= Beginning of Section =

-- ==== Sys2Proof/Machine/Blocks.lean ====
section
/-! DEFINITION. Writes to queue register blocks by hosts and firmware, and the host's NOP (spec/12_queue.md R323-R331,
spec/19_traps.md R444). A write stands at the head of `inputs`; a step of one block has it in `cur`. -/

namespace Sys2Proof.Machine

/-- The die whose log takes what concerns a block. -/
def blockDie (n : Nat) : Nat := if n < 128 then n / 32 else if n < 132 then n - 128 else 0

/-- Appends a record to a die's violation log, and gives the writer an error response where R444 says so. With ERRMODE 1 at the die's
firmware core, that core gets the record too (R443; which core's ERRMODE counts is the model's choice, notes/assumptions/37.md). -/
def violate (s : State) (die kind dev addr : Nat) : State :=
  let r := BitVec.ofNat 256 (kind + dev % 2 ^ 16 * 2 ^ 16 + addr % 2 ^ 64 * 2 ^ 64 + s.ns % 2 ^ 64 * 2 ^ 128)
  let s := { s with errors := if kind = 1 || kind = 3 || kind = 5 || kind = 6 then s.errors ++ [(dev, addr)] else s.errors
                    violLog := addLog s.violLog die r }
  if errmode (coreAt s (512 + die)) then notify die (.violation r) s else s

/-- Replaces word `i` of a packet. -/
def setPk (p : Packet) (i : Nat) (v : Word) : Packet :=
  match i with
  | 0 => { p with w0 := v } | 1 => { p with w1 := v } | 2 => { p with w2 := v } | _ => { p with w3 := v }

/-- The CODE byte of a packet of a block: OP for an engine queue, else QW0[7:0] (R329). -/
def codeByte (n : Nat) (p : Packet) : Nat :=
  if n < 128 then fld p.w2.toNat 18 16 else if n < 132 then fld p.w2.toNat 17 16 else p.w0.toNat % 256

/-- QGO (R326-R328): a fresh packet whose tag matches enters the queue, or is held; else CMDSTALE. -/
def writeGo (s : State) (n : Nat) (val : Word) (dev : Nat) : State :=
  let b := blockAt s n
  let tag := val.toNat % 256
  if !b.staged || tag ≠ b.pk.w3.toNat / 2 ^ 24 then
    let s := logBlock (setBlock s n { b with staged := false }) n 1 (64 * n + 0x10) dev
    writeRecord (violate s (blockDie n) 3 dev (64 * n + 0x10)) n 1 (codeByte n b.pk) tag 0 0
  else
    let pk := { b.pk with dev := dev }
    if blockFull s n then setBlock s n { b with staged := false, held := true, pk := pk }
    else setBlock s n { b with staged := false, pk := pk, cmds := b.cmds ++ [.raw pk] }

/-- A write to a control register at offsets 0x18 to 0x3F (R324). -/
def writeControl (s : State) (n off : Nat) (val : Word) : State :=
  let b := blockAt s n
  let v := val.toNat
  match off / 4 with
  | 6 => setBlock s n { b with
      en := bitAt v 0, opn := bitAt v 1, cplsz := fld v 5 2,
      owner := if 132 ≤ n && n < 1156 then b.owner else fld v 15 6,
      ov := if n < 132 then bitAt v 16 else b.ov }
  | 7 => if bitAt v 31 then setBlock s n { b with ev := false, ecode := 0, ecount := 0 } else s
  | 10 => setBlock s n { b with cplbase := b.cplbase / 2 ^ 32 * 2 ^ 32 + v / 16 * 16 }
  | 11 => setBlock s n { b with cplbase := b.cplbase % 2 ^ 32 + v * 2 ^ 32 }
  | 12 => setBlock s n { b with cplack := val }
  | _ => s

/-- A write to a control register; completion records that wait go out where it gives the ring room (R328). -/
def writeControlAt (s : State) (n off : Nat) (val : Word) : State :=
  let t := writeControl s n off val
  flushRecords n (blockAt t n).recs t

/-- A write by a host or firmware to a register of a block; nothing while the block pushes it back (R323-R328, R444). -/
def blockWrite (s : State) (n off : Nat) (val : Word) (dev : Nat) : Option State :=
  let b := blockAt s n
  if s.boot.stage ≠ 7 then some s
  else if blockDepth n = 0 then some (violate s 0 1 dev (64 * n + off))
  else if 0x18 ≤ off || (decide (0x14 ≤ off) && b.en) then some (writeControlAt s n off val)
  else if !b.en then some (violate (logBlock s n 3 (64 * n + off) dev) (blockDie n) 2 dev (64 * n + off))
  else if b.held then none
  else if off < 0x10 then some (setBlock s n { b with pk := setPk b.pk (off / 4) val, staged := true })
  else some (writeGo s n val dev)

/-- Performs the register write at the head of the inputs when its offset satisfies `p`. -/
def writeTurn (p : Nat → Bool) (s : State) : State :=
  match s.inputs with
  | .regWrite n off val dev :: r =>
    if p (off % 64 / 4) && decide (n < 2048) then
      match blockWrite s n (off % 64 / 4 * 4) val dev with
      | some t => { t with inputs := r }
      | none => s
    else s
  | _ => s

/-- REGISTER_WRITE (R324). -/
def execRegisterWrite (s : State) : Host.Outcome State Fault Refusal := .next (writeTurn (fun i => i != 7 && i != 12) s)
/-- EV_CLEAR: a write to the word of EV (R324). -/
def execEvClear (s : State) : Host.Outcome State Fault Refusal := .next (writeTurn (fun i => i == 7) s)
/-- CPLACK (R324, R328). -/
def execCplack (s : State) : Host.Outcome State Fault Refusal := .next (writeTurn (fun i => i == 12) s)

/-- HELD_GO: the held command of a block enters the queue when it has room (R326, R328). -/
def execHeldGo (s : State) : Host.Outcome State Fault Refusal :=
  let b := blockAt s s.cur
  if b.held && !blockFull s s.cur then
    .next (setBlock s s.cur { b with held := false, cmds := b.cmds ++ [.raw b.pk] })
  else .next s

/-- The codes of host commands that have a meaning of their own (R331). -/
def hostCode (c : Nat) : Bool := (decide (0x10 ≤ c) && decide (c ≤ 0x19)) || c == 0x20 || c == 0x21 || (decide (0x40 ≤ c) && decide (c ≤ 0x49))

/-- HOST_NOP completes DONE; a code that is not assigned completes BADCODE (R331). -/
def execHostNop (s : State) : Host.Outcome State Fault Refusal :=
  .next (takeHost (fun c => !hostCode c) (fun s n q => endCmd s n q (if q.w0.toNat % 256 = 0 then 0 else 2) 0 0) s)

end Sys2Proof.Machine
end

= End of Section =

:: YOUR GOAL ::
Go through the data above and return each line containing the string "blockFull".

:: TASK RESPONSE ::
    if blockFull s n then setBlock s n { b with staged := false, held := true, pk := pk }
  if b.held && !blockFull s s.cur then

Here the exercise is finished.